Exercise brief —
From the line with "s.copies := rfl" through the line with "s.pools := rfl", repeat the entries verbatim, both end lines included, and add nothing.
[Start of section]
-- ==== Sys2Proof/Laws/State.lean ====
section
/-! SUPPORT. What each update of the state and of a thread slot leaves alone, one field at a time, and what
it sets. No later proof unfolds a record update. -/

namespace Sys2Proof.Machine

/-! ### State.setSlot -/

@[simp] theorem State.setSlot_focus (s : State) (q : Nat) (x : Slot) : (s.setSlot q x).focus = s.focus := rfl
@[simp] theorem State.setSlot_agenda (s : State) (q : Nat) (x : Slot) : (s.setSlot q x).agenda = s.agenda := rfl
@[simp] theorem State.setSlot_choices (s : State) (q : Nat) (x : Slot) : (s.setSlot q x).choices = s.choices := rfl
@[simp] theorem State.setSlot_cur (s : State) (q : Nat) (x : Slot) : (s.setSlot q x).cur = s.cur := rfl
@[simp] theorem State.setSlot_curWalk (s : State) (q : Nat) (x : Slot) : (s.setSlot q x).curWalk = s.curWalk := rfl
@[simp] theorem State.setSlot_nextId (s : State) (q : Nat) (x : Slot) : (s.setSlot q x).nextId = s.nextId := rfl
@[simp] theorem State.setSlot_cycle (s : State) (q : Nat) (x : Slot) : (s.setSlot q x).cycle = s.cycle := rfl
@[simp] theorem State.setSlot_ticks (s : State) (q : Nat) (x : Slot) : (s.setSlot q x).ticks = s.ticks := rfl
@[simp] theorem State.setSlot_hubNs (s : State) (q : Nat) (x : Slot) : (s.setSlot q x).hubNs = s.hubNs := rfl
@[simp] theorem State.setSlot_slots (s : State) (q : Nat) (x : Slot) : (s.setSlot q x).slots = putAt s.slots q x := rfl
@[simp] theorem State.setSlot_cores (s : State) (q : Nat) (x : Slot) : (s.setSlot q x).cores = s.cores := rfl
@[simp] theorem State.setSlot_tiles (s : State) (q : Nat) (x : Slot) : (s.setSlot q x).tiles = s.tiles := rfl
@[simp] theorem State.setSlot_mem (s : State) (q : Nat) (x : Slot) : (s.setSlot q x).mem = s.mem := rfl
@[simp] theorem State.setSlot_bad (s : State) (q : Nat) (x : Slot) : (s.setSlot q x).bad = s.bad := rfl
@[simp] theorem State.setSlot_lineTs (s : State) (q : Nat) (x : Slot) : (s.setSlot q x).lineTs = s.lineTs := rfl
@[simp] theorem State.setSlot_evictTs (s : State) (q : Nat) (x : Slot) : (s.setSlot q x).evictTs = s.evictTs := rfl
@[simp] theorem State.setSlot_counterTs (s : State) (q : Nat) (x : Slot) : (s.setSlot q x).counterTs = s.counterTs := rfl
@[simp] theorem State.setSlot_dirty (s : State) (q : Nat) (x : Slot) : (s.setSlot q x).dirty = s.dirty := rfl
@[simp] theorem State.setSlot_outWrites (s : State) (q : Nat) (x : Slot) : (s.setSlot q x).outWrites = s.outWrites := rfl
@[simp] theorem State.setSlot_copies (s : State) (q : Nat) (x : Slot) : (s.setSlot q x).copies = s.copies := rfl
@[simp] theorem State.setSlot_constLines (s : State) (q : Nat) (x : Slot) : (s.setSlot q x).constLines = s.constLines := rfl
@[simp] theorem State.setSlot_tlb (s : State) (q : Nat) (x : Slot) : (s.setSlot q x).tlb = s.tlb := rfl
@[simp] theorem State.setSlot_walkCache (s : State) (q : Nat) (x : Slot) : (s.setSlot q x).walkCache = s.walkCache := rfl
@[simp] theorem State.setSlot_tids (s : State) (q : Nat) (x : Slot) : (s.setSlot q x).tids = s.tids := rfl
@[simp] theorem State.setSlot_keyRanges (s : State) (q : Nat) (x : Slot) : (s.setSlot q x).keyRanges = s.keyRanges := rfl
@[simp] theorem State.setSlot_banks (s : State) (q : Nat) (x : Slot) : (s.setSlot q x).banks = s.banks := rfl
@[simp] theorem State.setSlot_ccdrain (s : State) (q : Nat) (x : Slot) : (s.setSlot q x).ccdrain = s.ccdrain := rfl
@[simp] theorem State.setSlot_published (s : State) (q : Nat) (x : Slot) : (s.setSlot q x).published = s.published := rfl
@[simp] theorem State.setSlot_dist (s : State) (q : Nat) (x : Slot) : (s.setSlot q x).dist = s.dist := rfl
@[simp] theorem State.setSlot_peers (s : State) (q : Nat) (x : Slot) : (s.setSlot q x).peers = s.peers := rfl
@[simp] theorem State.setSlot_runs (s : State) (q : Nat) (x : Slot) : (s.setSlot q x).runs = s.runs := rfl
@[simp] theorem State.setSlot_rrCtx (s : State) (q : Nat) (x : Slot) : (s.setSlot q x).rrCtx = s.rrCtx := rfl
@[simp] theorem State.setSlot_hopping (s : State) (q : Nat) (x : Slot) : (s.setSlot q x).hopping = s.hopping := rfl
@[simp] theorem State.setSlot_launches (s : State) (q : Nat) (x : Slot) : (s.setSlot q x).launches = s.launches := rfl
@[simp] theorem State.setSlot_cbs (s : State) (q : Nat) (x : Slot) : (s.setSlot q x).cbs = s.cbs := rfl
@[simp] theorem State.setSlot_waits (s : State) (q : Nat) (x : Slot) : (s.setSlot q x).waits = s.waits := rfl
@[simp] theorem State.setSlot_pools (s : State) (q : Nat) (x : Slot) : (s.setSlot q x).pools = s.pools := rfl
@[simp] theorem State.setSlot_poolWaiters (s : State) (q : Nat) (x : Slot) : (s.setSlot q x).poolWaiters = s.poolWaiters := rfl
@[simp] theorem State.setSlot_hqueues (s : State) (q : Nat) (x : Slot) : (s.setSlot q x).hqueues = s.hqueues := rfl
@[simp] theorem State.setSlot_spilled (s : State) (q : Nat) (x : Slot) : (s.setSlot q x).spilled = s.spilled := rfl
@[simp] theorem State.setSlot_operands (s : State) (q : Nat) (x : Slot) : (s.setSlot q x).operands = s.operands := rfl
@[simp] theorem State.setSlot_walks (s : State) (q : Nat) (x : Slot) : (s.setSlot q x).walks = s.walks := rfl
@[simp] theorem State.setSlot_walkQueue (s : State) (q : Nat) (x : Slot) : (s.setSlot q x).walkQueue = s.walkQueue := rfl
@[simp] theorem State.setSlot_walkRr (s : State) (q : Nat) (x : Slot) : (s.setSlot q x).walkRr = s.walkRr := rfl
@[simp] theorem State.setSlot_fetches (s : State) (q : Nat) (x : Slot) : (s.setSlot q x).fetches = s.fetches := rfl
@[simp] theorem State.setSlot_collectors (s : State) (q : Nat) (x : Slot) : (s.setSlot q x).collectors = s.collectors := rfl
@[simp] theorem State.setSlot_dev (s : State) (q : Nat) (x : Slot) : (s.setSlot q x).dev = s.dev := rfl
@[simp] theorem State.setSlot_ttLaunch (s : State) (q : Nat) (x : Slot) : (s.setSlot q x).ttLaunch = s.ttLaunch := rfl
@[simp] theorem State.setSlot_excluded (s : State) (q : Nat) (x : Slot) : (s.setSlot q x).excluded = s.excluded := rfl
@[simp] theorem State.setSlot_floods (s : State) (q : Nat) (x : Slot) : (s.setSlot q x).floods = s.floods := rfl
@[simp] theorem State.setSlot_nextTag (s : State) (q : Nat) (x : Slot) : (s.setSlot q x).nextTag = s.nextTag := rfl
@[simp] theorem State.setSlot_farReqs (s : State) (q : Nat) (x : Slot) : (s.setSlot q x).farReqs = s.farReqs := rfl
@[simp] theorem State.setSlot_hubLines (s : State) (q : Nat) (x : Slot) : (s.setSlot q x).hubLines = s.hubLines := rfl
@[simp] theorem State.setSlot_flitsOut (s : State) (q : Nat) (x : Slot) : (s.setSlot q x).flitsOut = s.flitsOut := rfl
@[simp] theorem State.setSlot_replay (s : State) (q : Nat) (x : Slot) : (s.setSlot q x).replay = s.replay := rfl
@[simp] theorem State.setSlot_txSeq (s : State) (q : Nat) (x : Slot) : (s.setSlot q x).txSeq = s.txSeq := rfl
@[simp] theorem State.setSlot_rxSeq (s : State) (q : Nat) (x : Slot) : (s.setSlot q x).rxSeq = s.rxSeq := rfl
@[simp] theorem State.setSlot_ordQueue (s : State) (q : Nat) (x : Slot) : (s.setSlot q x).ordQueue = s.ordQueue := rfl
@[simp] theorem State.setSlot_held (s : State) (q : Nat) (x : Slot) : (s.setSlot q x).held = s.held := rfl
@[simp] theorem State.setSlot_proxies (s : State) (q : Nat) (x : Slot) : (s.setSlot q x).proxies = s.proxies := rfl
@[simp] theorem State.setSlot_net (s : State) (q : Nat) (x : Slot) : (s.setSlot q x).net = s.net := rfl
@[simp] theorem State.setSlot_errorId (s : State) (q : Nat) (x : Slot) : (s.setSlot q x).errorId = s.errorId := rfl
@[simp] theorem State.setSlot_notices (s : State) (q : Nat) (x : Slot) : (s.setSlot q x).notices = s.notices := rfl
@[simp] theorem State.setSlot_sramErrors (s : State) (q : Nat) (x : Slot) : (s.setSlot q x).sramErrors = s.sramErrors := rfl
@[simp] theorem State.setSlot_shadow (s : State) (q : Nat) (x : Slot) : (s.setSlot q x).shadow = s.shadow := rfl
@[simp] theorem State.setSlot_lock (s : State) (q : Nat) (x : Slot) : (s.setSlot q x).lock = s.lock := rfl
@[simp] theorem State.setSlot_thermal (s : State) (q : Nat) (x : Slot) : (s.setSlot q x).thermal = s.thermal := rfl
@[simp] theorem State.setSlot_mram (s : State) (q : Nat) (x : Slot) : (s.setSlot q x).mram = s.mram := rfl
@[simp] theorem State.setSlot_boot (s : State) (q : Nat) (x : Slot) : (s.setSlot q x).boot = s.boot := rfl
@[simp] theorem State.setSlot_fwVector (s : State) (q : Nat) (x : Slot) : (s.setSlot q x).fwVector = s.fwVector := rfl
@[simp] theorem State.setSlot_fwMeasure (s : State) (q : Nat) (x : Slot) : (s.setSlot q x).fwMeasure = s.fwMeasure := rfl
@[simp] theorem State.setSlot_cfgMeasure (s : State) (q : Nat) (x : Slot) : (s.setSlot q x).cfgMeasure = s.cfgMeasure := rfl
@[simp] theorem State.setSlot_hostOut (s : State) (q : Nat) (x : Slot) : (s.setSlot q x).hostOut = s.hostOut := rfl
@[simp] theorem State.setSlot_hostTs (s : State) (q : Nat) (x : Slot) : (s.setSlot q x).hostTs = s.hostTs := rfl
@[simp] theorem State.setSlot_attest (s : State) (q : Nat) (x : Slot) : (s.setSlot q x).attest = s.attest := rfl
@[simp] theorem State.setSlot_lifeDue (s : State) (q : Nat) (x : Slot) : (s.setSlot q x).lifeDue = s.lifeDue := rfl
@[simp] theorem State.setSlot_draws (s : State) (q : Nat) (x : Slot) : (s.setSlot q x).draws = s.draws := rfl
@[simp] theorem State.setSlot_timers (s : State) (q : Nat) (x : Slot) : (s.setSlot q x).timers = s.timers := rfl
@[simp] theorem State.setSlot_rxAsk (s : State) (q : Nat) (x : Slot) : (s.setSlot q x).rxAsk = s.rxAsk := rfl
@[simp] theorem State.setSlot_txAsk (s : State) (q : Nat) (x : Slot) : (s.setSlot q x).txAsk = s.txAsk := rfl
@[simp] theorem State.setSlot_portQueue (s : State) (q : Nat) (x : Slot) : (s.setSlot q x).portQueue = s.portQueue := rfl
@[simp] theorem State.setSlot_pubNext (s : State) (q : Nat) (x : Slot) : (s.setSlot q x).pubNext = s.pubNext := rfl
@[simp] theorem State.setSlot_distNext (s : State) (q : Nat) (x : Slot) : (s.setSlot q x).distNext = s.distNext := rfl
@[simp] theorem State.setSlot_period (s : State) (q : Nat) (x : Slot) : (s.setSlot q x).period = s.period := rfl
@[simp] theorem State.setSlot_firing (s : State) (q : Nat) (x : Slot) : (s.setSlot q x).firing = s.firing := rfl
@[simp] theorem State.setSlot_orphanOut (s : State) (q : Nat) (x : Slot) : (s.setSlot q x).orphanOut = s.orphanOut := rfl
[End of section]
Answer for this exercise —
@[simp] theorem State.setSlot_copies (s : State) (q : Nat) (x : Slot) : (s.setSlot q x).copies = s.copies := rfl
@[simp] theorem State.setSlot_constLines (s : State) (q : Nat) (x : Slot) : (s.setSlot q x).constLines = s.constLines := rfl
@[simp] theorem State.setSlot_tlb (s : State) (q : Nat) (x : Slot) : (s.setSlot q x).tlb = s.tlb := rfl
@[simp] theorem State.setSlot_walkCache (s : State) (q : Nat) (x : Slot) : (s.setSlot q x).walkCache = s.walkCache := rfl
@[simp] theorem State.setSlot_tids (s : State) (q : Nat) (x : Slot) : (s.setSlot q x).tids = s.tids := rfl
@[simp] theorem State.setSlot_keyRanges (s : State) (q : Nat) (x : Slot) : (s.setSlot q x).keyRanges = s.keyRanges := rfl
@[simp] theorem State.setSlot_banks (s : State) (q : Nat) (x : Slot) : (s.setSlot q x).banks = s.banks := rfl
@[simp] theorem State.setSlot_ccdrain (s : State) (q : Nat) (x : Slot) : (s.setSlot q x).ccdrain = s.ccdrain := rfl
@[simp] theorem State.setSlot_published (s : State) (q : Nat) (x : Slot) : (s.setSlot q x).published = s.published := rfl
@[simp] theorem State.setSlot_dist (s : State) (q : Nat) (x : Slot) : (s.setSlot q x).dist = s.dist := rfl
@[simp] theorem State.setSlot_peers (s : State) (q : Nat) (x : Slot) : (s.setSlot q x).peers = s.peers := rfl
@[simp] theorem State.setSlot_runs (s : State) (q : Nat) (x : Slot) : (s.setSlot q x).runs = s.runs := rfl
@[simp] theorem State.setSlot_rrCtx (s : State) (q : Nat) (x : Slot) : (s.setSlot q x).rrCtx = s.rrCtx := rfl
@[simp] theorem State.setSlot_hopping (s : State) (q : Nat) (x : Slot) : (s.setSlot q x).hopping = s.hopping := rfl
@[simp] theorem State.setSlot_launches (s : State) (q : Nat) (x : Slot) : (s.setSlot q x).launches = s.launches := rfl
@[simp] theorem State.setSlot_cbs (s : State) (q : Nat) (x : Slot) : (s.setSlot q x).cbs = s.cbs := rfl
@[simp] theorem State.setSlot_waits (s : State) (q : Nat) (x : Slot) : (s.setSlot q x).waits = s.waits := rfl
@[simp] theorem State.setSlot_pools (s : State) (q : Nat) (x : Slot) : (s.setSlot q x).pools = s.pools := rfl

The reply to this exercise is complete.